-- ==== Sys2Proof/Machine/LaneEvents.lean ====
section
/-! DEFINITION. The events of a lane unit: rotor, beam, settle, unlock and the lane's timers (R82, R85 to R98, R105, R109
to R114). -/

namespace Sys2Proof.Machine

/-! ## The rotor leaves HOME (R86) -/

/-- The rotation a leave opens: CREDITED while the lane is UNLOCKED, else FORCED; beam entries start at 1 with the beam
BROKEN (R85, R86). -/
def LaneUnit.leaveRecord (u : LaneUnit) (now : Nat) : Rotation :=
  { kind := if u.gate = .unlocked then (u.queue.head?.elim .forced fun c => .credited c.number) else .forced
    leaveAt := now, midAt := none, beamEntries := if u.beam = some .broken then 1 else 0, endPassed := false,
    committed := false }

/-- R86. -/
def LaneUnit.leave (now : Nat) (u : LaneUnit) : LaneUnit :=
  if u.tracker = .home then
    let u' : LaneUnit := { u with
      tracker := .awayFirst, rotation := some (u.leaveRecord now), passageFrom := some now, blockedFrom := none }
    if u.gate = .unlocked then u'.modHead fun c => { c with state := .passing } else u'
  else u

/-- ROTOR_LEAVE: the HOME switch becomes inactive (R85, R86). -/
def execRotorLeave (i : LaneNo) (s : State) : Result :=
  whenRunning s fun s => s.modLane i (LaneUnit.leave s.clock)

/-! ## MID (R87, R105) -/

/-- The rotation of a lane is CREDITED and its credit is still the PASSING head (R87). -/
def LaneUnit.passingHead (u : LaneUnit) : Bool :=
  match u.rotation, u.queue with
  | some r, c :: _ => r.kind = .credited c.number && c.state = .passing
  | _, _ => false

/-- The MID capture and the move to AWAY-SECOND, with the mark of a commit (R87). -/
def LaneUnit.markMid (now : Nat) (u : LaneUnit) : LaneUnit :=
  { u with
    tracker := .awaySecond
    rotation := u.rotation.map fun r => { r with midAt := some now, committed := u.passingHead } }

/-- MID: the MID switch becomes active; ignored but in AWAY-FIRST (R85, R87, R105). -/
def execMid (i : LaneNo) (s : State) : Result :=
  whenRunning s fun s =>
    if (s.lane i).tracker = .awayFirst then
      let marked := s.modLane i (LaneUnit.markMid s.clock)
      if (s.lane i).passingHead then marked.endHead i .passed else marked
    else s

/-! ## Return to HOME (R88, R109 to R112, R137) -/

/-- An untagged rider is counted, journaled and raised (R110, R111). -/
def State.countUntagged (s : State) (i : LaneNo) (cause : UntaggedCause) : State :=
  let s := s.modLane i fun u =>
    { u with counts :=
      match cause with
      | .tailgate => { u.counts with tailgates := satAdd u.counts.tailgates 1 }
      | .forced => { u.counts with forced := satAdd u.counts.forced 1 } }
  (s.append (.untagged i cause)).raiseAt .untaggedRider i

/-- The pass of a BACKOUT record: that of the credit a CREDITED record names, while it is still in the queue (R112). -/
def LaneUnit.backoutPass (u : LaneUnit) (r : Rotation) : Option Nat :=
  match r.kind with
  | .credited n => (u.queue.find? fun c => c.number = n).map Credit.pass
  | .forced => none

/-- A backout is counted, journaled and raised (R112). -/
def State.countBackout (s : State) (i : LaneNo) (r : Rotation) : State :=
  let pass := (s.lane i).backoutPass r
  let s := s.modLane i fun u => { u with counts := { u.counts with backouts := satAdd u.counts.backouts 1 } }
  (s.append (.backout i pass)).raiseAt .backout i

/-- What a closed rotation record is counted as, by the tracker state it leaves (R109). -/
def State.countRotation (s : State) (i : LaneNo) (left : Tracker) (r : Rotation) : State :=
  if left = .awayFirst then s.countBackout i r
  else
    let s := if r.committed then s else s.countUntagged i .forced
    if 2 ≤ r.beamEntries then s.countUntagged i .tailgate else s

/-- What a backout does to a credit that is still the PASSING head (R88). -/
def State.backoutCredit (s : State) (i : LaneNo) (r : Rotation) : State :=
  if (s.lane i).gate = .closing then s.endHead i (.withdrawn .laneClosed)
  else if r.endPassed then s.endHead i .expiredUnused
  else if (s.lane i).link = .silent then s.endHead i (.withdrawn .laneSilent)
  else s.modLane i fun u => u.modHead fun c => { c with state := .unlocked }

/-- The tracker at HOME, the record closed and the passage limit timer stopped (R88). -/
def LaneUnit.atHome (u : LaneUnit) : LaneUnit := { u with tracker := .home, rotation := none, passageFrom := none }

/-- The beam blocked timer starts when classifier, HOME and BROKEN come together (R91). -/
def LaneUnit.watchBeam (now : Nat) (u : LaneUnit) : LaneUnit :=
  if u.tracker = .home ∧ u.beam = some .broken then { u with blockedFrom := some now } else u

/-- Step 4 of R109: the unlock start of a RELEASED head, or in FREE mode the release of a HOLDING one (R92, R137). -/
def State.homeRelease (s : State) (i : LaneNo) : State :=
  let s := s.tryUnlock i
  if s.pacer.mode = .free then s.freeRelease i else s

/-- The return of the rotor, in the order of R109. -/
def State.returnHome (s : State) (i : LaneNo) (r : Rotation) : State :=
  let left := (s.lane i).tracker
  let held : Bool := left = .awayFirst && (s.lane i).passingHead
  let s := s.modLane i LaneUnit.atHome
  let s := s.countRotation i left r
  let s := if held then s.backoutCredit i r else s
  let s := s.modLane i LaneUnit.offIfDrained
  let s := s.homeRelease i
  s.modLane i (LaneUnit.watchBeam s.clock)

/-- RETURN_TO_HOME: the HOME switch becomes active (R85, R88, R109). -/
def execReturnToHome (i : LaneNo) (s : State) : Result :=
  whenRunning s fun s =>
    if (s.lane i).tracker = .awayFirst ∨ (s.lane i).tracker = .awaySecond then
      match (s.lane i).rotation with
      | some r => s.returnHome i r
      | none => s
    else s

/-! ## The beam (R90, R91) -/

/-- The classification after a sample (R90). -/
def classify (c : LaneConfig) (level : Nat) (before : Beam) : Beam :=
  if level ≤ c.brokenLevel then .broken
  else if level < c.clearLevel then before
  else if level < c.faultLevel then .clear
  else before

/-- A change of classification from CLEAR to BROKEN adds a beam entry, a count that saturates, to an open record and, at
HOME, starts the beam blocked timer; CLEAR stops the timer (R85, R90, R91). -/
def LaneUnit.reclassify (now : Nat) (before after : Beam) (u : LaneUnit) : LaneUnit :=
  if before = .clear ∧ after = .broken then
    let u' : LaneUnit := { u with
      beam := some .broken, rotation := u.rotation.map fun r => { r with beamEntries := satAdd r.beamEntries 1 } }
    u'.watchBeam now
  else if after = .clear then { u with beam := some .clear, blockedFrom := none }
  else { u with beam := some after }

/-- A sample detects a BEAM FAULT cause: at or above the fault level, the previous sample below it or none taken since the
classifier started (R90; log 11). -/
def LaneUnit.beamFaultBy (u : LaneUnit) (level : Nat) : Bool :=
  u.config.faultLevel ≤ level && (u.firstSample || u.lastSample.all fun p => p.level < u.config.faultLevel)

/-- BEAM_SAMPLE: one sample, taken while the classifier runs (R90; log 12). -/
def execBeamSample (i : LaneNo) (level : Nat) (s : State) : Result :=
  whenRunning s fun s =>
    match (s.lane i).beam with
    | none => s
    | some before =>
      let fault := (s.lane i).beamFaultBy level
      let t := s.modLane i fun u =>
        { u.reclassify s.clock before (classify u.config level before) with
          lastSample := some { level := level, takenAt := s.clock }, firstSample := false }
      if fault then t.detect i .beamFault else t

/-- BEAM_BLOCKED_EXPIRY: the timer has run past the beam blocked limit; it fires once (R91). -/
def execBeamBlockedExpiry (i : LaneNo) (s : State) : Result :=
  whenRunning s fun s =>
    match (s.lane i).blockedFrom with
    | none => s
    | some t =>
      let s := s.waitUntil (t + (s.lane i).config.blockedLimit * 1000 + 1)
      let s := s.modLane i fun u => { u with blockedFrom := none }
      (s.append (.beamBlocked i)).raiseAt .beamBlocked i

/-! ## Settling (R82) -/

/-- The settle end with the HOME switch active: tracker at HOME, classifier at CLEAR, the lane READY (R82). -/
def LaneUnit.settledHome (u : LaneUnit) : LaneUnit :=
  { u with gate := .ready, settleEnd := none, tracker := .home, rotation := none, beam := some .clear, firstSample := true }

/-- The settle end with the HOME switch inactive: AWAY-FIRST with an open FORCED record, the passage limit timer running
(R82). -/
def LaneUnit.settledAway (now : Nat) (u : LaneUnit) : LaneUnit :=
  { u with
    settleEnd := none, tracker := .awayFirst, beam := some .clear, firstSample := true, passageFrom := some now
    rotation := some
      { kind := .forced, leaveAt := now, midAt := none, beamEntries := 0, endPassed := false, committed := false } }

/-- SETTLE_EXPIRY (R82). -/
def execSettleExpiry (i : LaneNo) (homeActive : Bool) (s : State) : Result :=
  whenRunning s fun s =>
    match (s.lane i).settleEnd with
    | none => s
    | some t =>
      let s := s.waitUntil t
      if homeActive then (s.modLane i LaneUnit.settledHome).raiseAt .laneReady i
      else (s.modLane i (LaneUnit.settledAway s.clock)).enterFault i .rotorNotHome

/-! ## Credit life and unlock (R92, R93, R113) -/

/-- The place of the HOLDING credit with this number, and its credit-life end (R113). -/
def lifeOf (n : Nat) : List Credit → Nat → Option (Nat × Nat)
  | [], _ => none
  | c :: cs, k =>
    if c.number = n ∧ c.state = .holding then c.lifeEnd.map fun t => (k, t) else lifeOf n cs (k + 1)

/-- CREDIT_LIFE_EXPIRY (R113): a head's end offers the second credit. -/
def execCreditLifeExpiry (i : LaneNo) (credit : Nat) (s : State) : Result :=
  whenRunning s fun s =>
    match lifeOf credit (s.lane i).queue 0 with
    | none => s
    | some (place, t) =>
      let s := s.waitUntil t
      if place = 0 then s.endHead i .expiredUnreleased else s.endCredit i place .expiredUnreleased

/-- UNLOCK_START: the earliest unlock time of the RELEASED head comes, with the rotor at HOME (R92). -/
def execUnlockStart (i : LaneNo) (s : State) : Result :=
  whenRunning s fun s =>
    match (s.lane i).queue.head? with
    | none => s
    | some c =>
      match c.state, c.earliestUnlock, (s.lane i).tracker with
      | .released, some t, .home => (s.waitUntil t).tryUnlock i
      | _, _, _ => s

/-- The open record of the head's rotation marks the unlock end as passed (R93). -/
def LaneUnit.markEndPassed (u : LaneUnit) : LaneUnit :=
  { u with rotation := u.rotation.map fun r => { r with endPassed := true } }

/-- UNLOCK_END: an UNLOCKED credit ends EXPIRED UNUSED; a PASSING one only has its rotation marked (R93, R114). -/
def execUnlockEnd (i : LaneNo) (s : State) : Result :=
  whenRunning s fun s =>
    match (s.lane i).queue.head? with
    | none => s
    | some c =>
      match c.state, c.unlockEnd with
      | .unlocked, some t => (s.waitUntil t).endHead i .expiredUnused
      | .passing, some t => (s.waitUntil t).modLane i LaneUnit.markEndPassed
      | _, _ => s

/-! ## Passage limit and silence (R89, R98) -/

/-- PASSAGE_LIMIT_EXPIRY: the time away from HOME has exceeded the limit; fires once per time away (R89). -/
def execPassageLimitExpiry (i : LaneNo) (s : State) : Result :=
  whenRunning s fun s =>
    match (s.lane i).passageFrom with
    | none => s
    | some t =>
      let s := s.waitUntil (t + (s.lane i).config.passageLimit * 1000 + 1)
      (s.modLane i fun u => { u with passageFrom := none }).detect i .rotorStuck

/-- SILENCE_EXPIRY: the lane link falls silent, and every credit not PASSING is withdrawn (R98). -/
def execSilenceExpiry (i : LaneNo) (s : State) : Result :=
  whenRunning s fun s =>
    match (s.lane i).silenceEnd with
    | none => s
    | some t =>
      let s := s.waitUntil t
      let s := s.modLane i fun u => { u with link := .silent, silenceEnd := none }
      let n := s.countCredits i Credit.notPassing
      let s := s.withdraw i .laneSilent Credit.notPassing
      (s.append (.linkSilent i n)).raiseAt .linkSilent i

end Sys2Proof.Machine
end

- _DIRECTIONS_: Among the lines above, please find those with "tryUnlock" and copy them.

- _WRITTEN SOLUTION_:
  let s := s.tryUnlock i
      | .released, some t, .home => (s.waitUntil t).tryUnlock i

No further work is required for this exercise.